Quando un “post” sulla bacheca digitale del lavoratore può portare al licenziamento?
Nell’era dei Social Network l’uso imprudente dei sistemi di messaggistica digitale, da parte di un lavoratore, può portare fino al licenziamento. È un terreno complesso e risulta in alcuni casi difficoltoso individuare un confine netto tra diritto di critica e superamento dei limiti del decoro e del lecito.
I Social Network permettono agli utenti di pubblicare le proprie opinioni, dare sfogo ai propri pensieri, ma anche di accedere alle informazioni altrui; è opportuno, però, precisare come quest’ultimo aspetto dipenda, come si vedrà a seguire, sia dal Social utilizzato sia dalle impostazioni di privacy inserite. Pertanto è necessario evidenziare come non sia possibile considerare la bacheca digitale alla stregua di un diario privato.
La stessa Giurisprudenza sul tema ha un approccio variabile: se da un lato risultano numerose le sentenze che riconoscono come giusta causa di licenziamento la pubblicazione, sulla bacheca digitale del lavoratore, di un messaggio contenente affermazioni di volgare offensività nei confronti del datore di lavoro e lesive del nome dell’azienda (Cassazione civile Sezione lavoro, 27/04/2018, n. 10280), dall’altra non mancano pronunce che lasciano prevalere diritti costituzionalmente garantiti quali la libertà e la segretezza in ogni forma di comunicazione ai sensi dell’art. 15 della Cost. (Tribunale di Modena, Sez. lavoro, Sent. 07/10/2019).
Determinante nella scelta dei giudici è la platea che riceve il messaggio offensivo o presunto tale.
La Suprema Corte esclude la configurabilità di una condotta diffamatoria in una chat riservata, ove l’accesso è consentito solo a membri determinati; difatti le conversazioni che avvengo tramite mailing list riservate o chat private devono essere considerate alla stregua della corrispondenza privata, chiusa e inviolabile (Ordinanza 10.09.2018 n.21965). Al contrario la diffusione di un messaggio diffamatorio attraverso l’uso di una bacheca (facebook, twitter etc.) integra, per la potenziale capacità di raggiungere un vasto numero di utenti, un’ipotesi di diffamazione perché comportamento idoneo ad incrinare irreparabilmente il vincolo fiduciario coessenziale al rapporto lavorativo e deducibile a giusta causa di licenziamento.

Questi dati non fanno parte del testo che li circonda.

-- ==== Sys2Proof/Machine/State.lean ====
section
/-! DEFINITION. Everything the specification gives the module, as plain data, and the module after a module reset. -/

namespace Sys2Proof.Machine

/-- A sparse table: keys strictly rising, no entry equal to the table's default value. -/
abbrev Map (α : Type) := List (Nat × α)

/-- A byte memory: addresses strictly rising. -/
abbrev Mem := List Host.Cell

/-! ### One core (R55) -/

/-- The state field of CS_STATE (R112). -/
inductive CoreSt where
  | empty | sleep | run | commit | quoin | replay | stopped
deriving DecidableEq, Repr

/-- A vector register, or one row of the transposing buffer: 16 lanes of 32 bits, one poison mark a lane (R101). -/
structure VReg where
  bits : BitVec 512
  poison : BitVec 16
deriving DecidableEq, Repr

/-- One accumulator element (R137).  `cls`: 0 finite, 1 +infinity, 2 -infinity, 3 NaN.  `adds` counts the
additions since the last check of R156. -/
structure Acc where
  a : Int
  w : Int
  set : Bool
  cls : Nat
  sticky : Bool
  rres : Nat
  poison : Bool
  adds : Nat
deriving DecidableEq, Repr

/-- The state word of a transposing-buffer half (R81, R121); `written` has a bit for each row written. -/
structure HalfCtl where
  state : Nat
  owner : Nat
  width : Nat
  rows : Nat
  written : Nat
deriving DecidableEq, Repr

/-- A transposing-buffer half: its state word and its 32 rows (R80). -/
structure Half where
  ctl : HalfCtl
  data : Map VReg
deriving DecidableEq, Repr

/-- The snapshot of R97. -/
structure Snapshot where
  s : Map Word
  p : Map Bool
  v : Map VReg
  acc : Map Acc
  rng : Word
  h0 : HalfCtl
  h1 : HalfCtl
deriving DecidableEq, Repr

/-- A block table entry (R56). -/
structure Block where
  start : Nat
  inputs : Nat
  sends : Nat
  prio : Nat
  replay : Bool
  initEn : Bool
  quoin : Option Nat
deriving DecidableEq, Repr

/-- A complete item of a galley (R212): the message and the class slot index of its first slot. -/
structure Item where
  msg : Msg
  pos : Nat
deriving DecidableEq, Repr

/-- An accepted channel of a galley (R207, R209): sender core, sender port, class, message size, lenient bit,
virtual channel and grant. -/
structure Chan where
  src : Nat
  port : Nat
  cls : Nat
  size : Nat
  lenient : Bool
  vc : Nat
  grant : Nat
deriving DecidableEq, Repr

/-- A pending entry of a combining galley (R220): key, contribution total, sum with the class slot index where it stands, and the
creating message. -/
structure Entry where
  key : Nat
  total : Nat
  slots : List Slot
  pos : Nat
  owner : Msg
deriving DecidableEq, Repr

/-- A galley (R210-R228): its CS_ registers, its channels, class pointers and items, the combining entries and
contributions in transit to the adder, the spill extension and the spill debt; `shut` names the channels (core, port, class)
that the reader has closed, whose later messages are absorbed (R229).  An item of `ext` has the extension slot of its first slot,
and its slots stand in the core store (R227): the list keeps their number alone. -/
structure Galley where
  cfg : Word
  geo : Word
  lst : Word
  spl : Word
  chans : List Chan
  shut : List (Nat × Nat × Nat)
  wp : Map Nat
  rp : Map Nat
  items : List Item
  contribs : List Item
  entries : List Entry
  ext : List Item
  debt : Nat
deriving DecidableEq, Repr

/-- A send port (R200, R236).  `state`: 0 IDLE, 1 PENDING, 2 OPEN, 3 CLOSED.  `reserved` and `staged` belong to the
running block (R60, R61), and `sent` when that block has executed a send on the port (R196); `lost` when the port became CLOSED
after the block had staged its message (R73). -/
structure Port where
  cfg : Word
  state : Nat
  reason : Nat
  lenient : Bool
  size : Nat
  galley : Nat
  target : Nat
  credit : Nat
  disc : Nat
  reserved : Nat
  staged : Option Msg
  sent : Bool
  lost : Bool
deriving DecidableEq, Repr

/-- A steering unit (R88, R120): its configuration, the held token with its galley, and that token's remaining run and selection. -/
structure Steer where
  cfg : Word
  run : Nat
  sel : Nat
  tok : Option (Nat × Item)
deriving DecidableEq, Repr

/-- A core-store write not yet ordered by a fence or a commit (R74): its queue (0 scalar, 1 vector, 2 product), the bytes it
writes, the codeword's value under that mask, and the state that a write of the whole codeword gives it. -/
structure UWrite where
  queue : Nat
  mask : Nat
  value : Nat
  st : Cw
deriving DecidableEq, Repr

/-- A codeword with unordered writes (R74): what it holds before them, and the writes in the order in which they apply. -/
structure Unfenced where
  cw : Nat
  base : Nat
  baseCw : Cw
  writes : List UWrite
deriving DecidableEq, Repr

/-- One core.  `nc` holds CS_ 0x100-0x1FF, `sc` CS_ 0x200-0x2FF; `counted` is the number of its forme's runs that the counters of
`sc` have taken in (R559, R560). -/
structure Core where
  st : CoreSt
  block : Nat
  pc : Nat
  ended : Bool
  gated : Bool
  fails : Nat
  replayed : Bool
  mismChk : Bool
  forme : Nat
  mapGen : Nat
  rank : Nat
  trees : Nat
  extGalleys : Nat
  tree : Nat
  heads : List (Nat × Item)
  nextBlock : Map Nat
  firingQuoin : Option Nat
  banks : List Nat
  closing : List Nat
  releasing : List Nat
  istore : Map Word
  iecc : Map Cw
  blocks : Map Block
  en0 : Word
  en1 : Word
  s : Map Word
  p : Map Bool
  v : Map VReg
  acc : Map Acc
  store : Mem
  ecc : Map Cw
  unfenced : List Unfenced
  spill : List (Nat × Nat)
  h0 : Half
  h1 : Half
  galleys : Map Galley
  ports : Map Port
  steers : Map Steer
  rng : Word
  scratch : Map Word
  sliceMode : Word
  flags : Word
  flagsCnt : Word
  chan : Word
  chanCnt : Word
  fault : Word
  faultInfo : Word
  nc : Map Nat
  sc : Map Nat
  counted : Nat
  latch : Map Word
  snap : Option Snapshot
deriving DecidableEq, Repr

/-! ### The fabric (R237-R268) -/

/-- A message in a router's input buffer; once routed, the outputs that still want a copy
(bits 0 N, 1 E, 2 S, 3 W, 4 local, 5 the attachment beyond an exit core). -/
structure RBuf where
  msg : Msg
  routed : Bool
  outs : Nat
deriving DecidableEq, Repr

/-- A message held for merging (R264): the reduce entry, and the inputs that have arrived. -/
structure Held where
  entry : Nat
  msg : Msg
  arrived : Nat
deriving DecidableEq, Repr

/-- A router: input buffers, the messages that stand outside a full one at a send port or an attachment (R237), and ejection queues, by
port and virtual channel; output rotation, merge buffer, tables, link scores, and the counters of R268. -/
structure Router where
  inq : Map (List RBuf)
  wait : Map (List Msg)
  ejq : Map (List Msg)
  rot : Map Nat
  held : List Held
  detour : List (BitVec 64)
  mcast : List (BitVec 64)
  reduce : List (BitVec 64)
  score : Map Nat
  winCorr : Map Nat
  winUncorr : Map Nat
  scoreIgnored : Nat
  corr : Map Nat
  uncorr : Map Nat
  hpar : Map Nat
  chaseDrop : Nat
  absorbed : Nat
  hopDrop : Nat
  typeDrop : Nat
  merged : Nat
  bypass : Nat
  detoured : Nat
  groupMiss : Nat
deriving DecidableEq, Repr

/-! ### Clusters and fields -/

/-- One cluster: its forme (R255), its island clock (R459-R465), its suspect window (R517), soft start (R477),
sensors (R479) and ageing index (R523). -/
structure Cluster where
  forme : Option Nat
  ladder : Nat
  formeStep : Nat
  thermStep : Nat
  powerStep : Nat
  cap : Nat
  voff : Int
  qual0 : Bool
  qual1 : Bool
  second : Bool
  locked : Bool
  coasting : Bool
  refLost : Bool
  lostBy : Nat
  mismatches : Nat
  winOpen : Bool
  retired : Bool
  soft : Nat
  grant : Nat
  temp0 : Int
  temp1 : Int
  ageing : Int
deriving DecidableEq, Repr

/-- One field: power and thermal state (R471-R485) and its station clock setting (R466). -/
structure Field where
  powered : Bool
  dark : Bool
  pendingDark : Bool
  hotEvals : Nat
  waitEvals : Nat
  coolEvals : Nat
  warned : Bool
  throttled : Bool
  stretched : Bool
  budget : Nat
  power : Nat
  stc : Nat
  testing : Nat
deriving DecidableEq, Repr

/-! ### Formes (R276-R308) -/

/-- A window record (R283). -/
structure Window where
  base : Nat
  limit : Nat
  rights : Nat
deriving DecidableEq, Repr

/-- A wake-wire tree of a forme (R270, R294): kind, external mark, SYNC port, the members that have arrived
since the last release in order of arrival, and the epoch of an outstanding SYNC (R377). -/
structure Tree where
  isOr : Bool
  external : Bool
  port : Nat
  arrived : List Nat
  sync : Option Nat
  releases : Nat
deriving DecidableEq, Repr

/-- A stereo entry (R367). -/
structure Stereo where
  first : Nat
  last : Nat
  contributor : Nat
  copy : Nat
deriving DecidableEq, Repr

/-- One forme.  `state` is coded as in R430: 0 EMPTY, 1 OPEN, 2 LOADED, 3 RUNNING, 4 PAUSED, 5 FAULTED, 6 DRAINING.
`viewHb` and `viewFields` fix its view of absence (R49): the hellbox entries and fields it counts; `runs` is how often it has
entered RUNNING (R560), `waited` its patience count as far as it is known (R301). -/
structure Forme where
  state : Nat
  resets : Bool
  status : Nat
  faultClass : Nat
  faultCore : Option Nat
  faultCode : Nat
  mapGen : Nat
  viewHb : Nat
  viewFields : Nat
  cx0 : Nat
  cy0 : Nat
  cx1 : Nat
  cy1 : Nat
  clockStep : Nat
  keeper : Nat
  patience : Nat
  watch : Nat
  halt : Option Nat
  layer : Option Nat
  suspect : Nat
  censusAddr : Nat
  censusCap : Nat
  halting : Bool
  closing : Bool
  runs : Nat
  waited : Nat
  near : Map Window
  host : Map Window
  trees : Map Tree
  stereo : List Stereo
deriving DecidableEq, Repr

/-! ### Memory stations (R309-R346) -/

/-- A line of the combining area (R328). -/
structure CombLine where
  line : Nat
  fmt : Nat
  slot : Slot
deriving DecidableEq, Repr

/-- An idempotency key (R327). -/
structure IdemKey where
  bucket : Nat
  step : Nat
  contributor : Nat
deriving DecidableEq, Repr

/-- A status slot's contents (R316). -/
structure Status where
  code : Nat
  flags : Nat
  v1 : Nat
  v2 : Nat
  v3 : Nat
deriving DecidableEq, Repr

/-- A response in the order of its channel (R318): the request, and, once it is known, its data and status. -/
structure Answer where
  msg : Msg
  body : Option (List Slot × Status)
deriving DecidableEq, Repr

/-- A context table entry (R335); `cw` is the state of its codewords (R340). -/
structure Ctx where
  base : Nat
  length : Nat
  generation : Nat
  writer : Option Nat
  forme : Nat
  live : Bool
  cw : Cw
deriving DecidableEq, Repr

/-- One entry of an order list, and of an accumulate-order record (R552, R556). -/
structure OrderEntry where
  bucket : Nat
  step : Nat
  len : Nat
  offset : Nat
  dup : Bool
  contributor : Nat
deriving DecidableEq, Repr

/-- Ordered replay at a station (R345, R556): the forme, the bucket range and what is left of the list. -/
structure Replay where
  forme : Nat
  first : Nat
  last : Nat
  list : List OrderEntry
deriving DecidableEq, Repr

/-- An open accumulate-order record (R552). -/
structure OrderRec where
  bucket : Nat
  step : Nat
  first : Nat
  cont : Bool
  entries : List OrderEntry
deriving DecidableEq, Repr

/-! ### Feeder ports (R347-R384) -/

/-- Where the answer to a core request goes (R313): core, port, galley, class, tag, forme, the request's descriptor
and its virtual channel. -/
structure Reply where
  core : Nat
  sport : Nat
  galley : Nat
  cls : Nat
  tag : Nat
  forme : Nat
  opw : BitVec 128
  vc : Nat
deriving DecidableEq, Repr

/-- A split part's identity: ring, submission index and part number (R320). -/
structure PartRef where
  ring : Nat
  sq : Nat
  part : Nat
deriving DecidableEq, Repr

/-- A contribution to apply at a station: who sent it, its key and its data, and who waits for the answer. -/
structure Contrib where
  forme : Nat
  bucket : Nat
  step : Nat
  contributor : Nat
  writer : Nat
  fmt : Nat
  offset : Nat
  slots : List Slot
  reply : Option Reply
  part : Option PartRef
deriving DecidableEq, Repr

Molte aziende stanno adottando codici di comportamento idonei a disciplinare l’utilizzo in modo corretto, da parte dei dipendenti, non solo degli strumenti di lavoro ma anche dei Social Network. Tali codici disciplinano la creazione e la gestione del profilo ed introducono regole di comportamento legate alla diffusione attraverso i Social di valutazioni e dichiarazioni attinenti al posto di lavoro o dati acquisiti durante l’attività lavorativa.
L’apertura delle realtà aziendali al mondo dei Social Network, anche per fini imprenditoriali e comunicativi, determina inevitabilmente il sorgere di una serie di problematiche legate alla gestione del rapporto di lavoro e alla ricerca dell’equilibrio tra la tutela della sfera individuale e l’interesse aziendale al rispetto del dovere di diligenza.
Da questa breve analisi emerge come i comportamenti privati, confinati nella sfera extra lavorativa, possano oggi avere rilevanza quali fattori di valutazione degli obblighi scaturenti dal rapporto di lavoro determinando precise conseguenze, tra le quali anche il licenziamento.
Articolo di Avv. Marco Masi, Dott.ssa Veronica Pompei.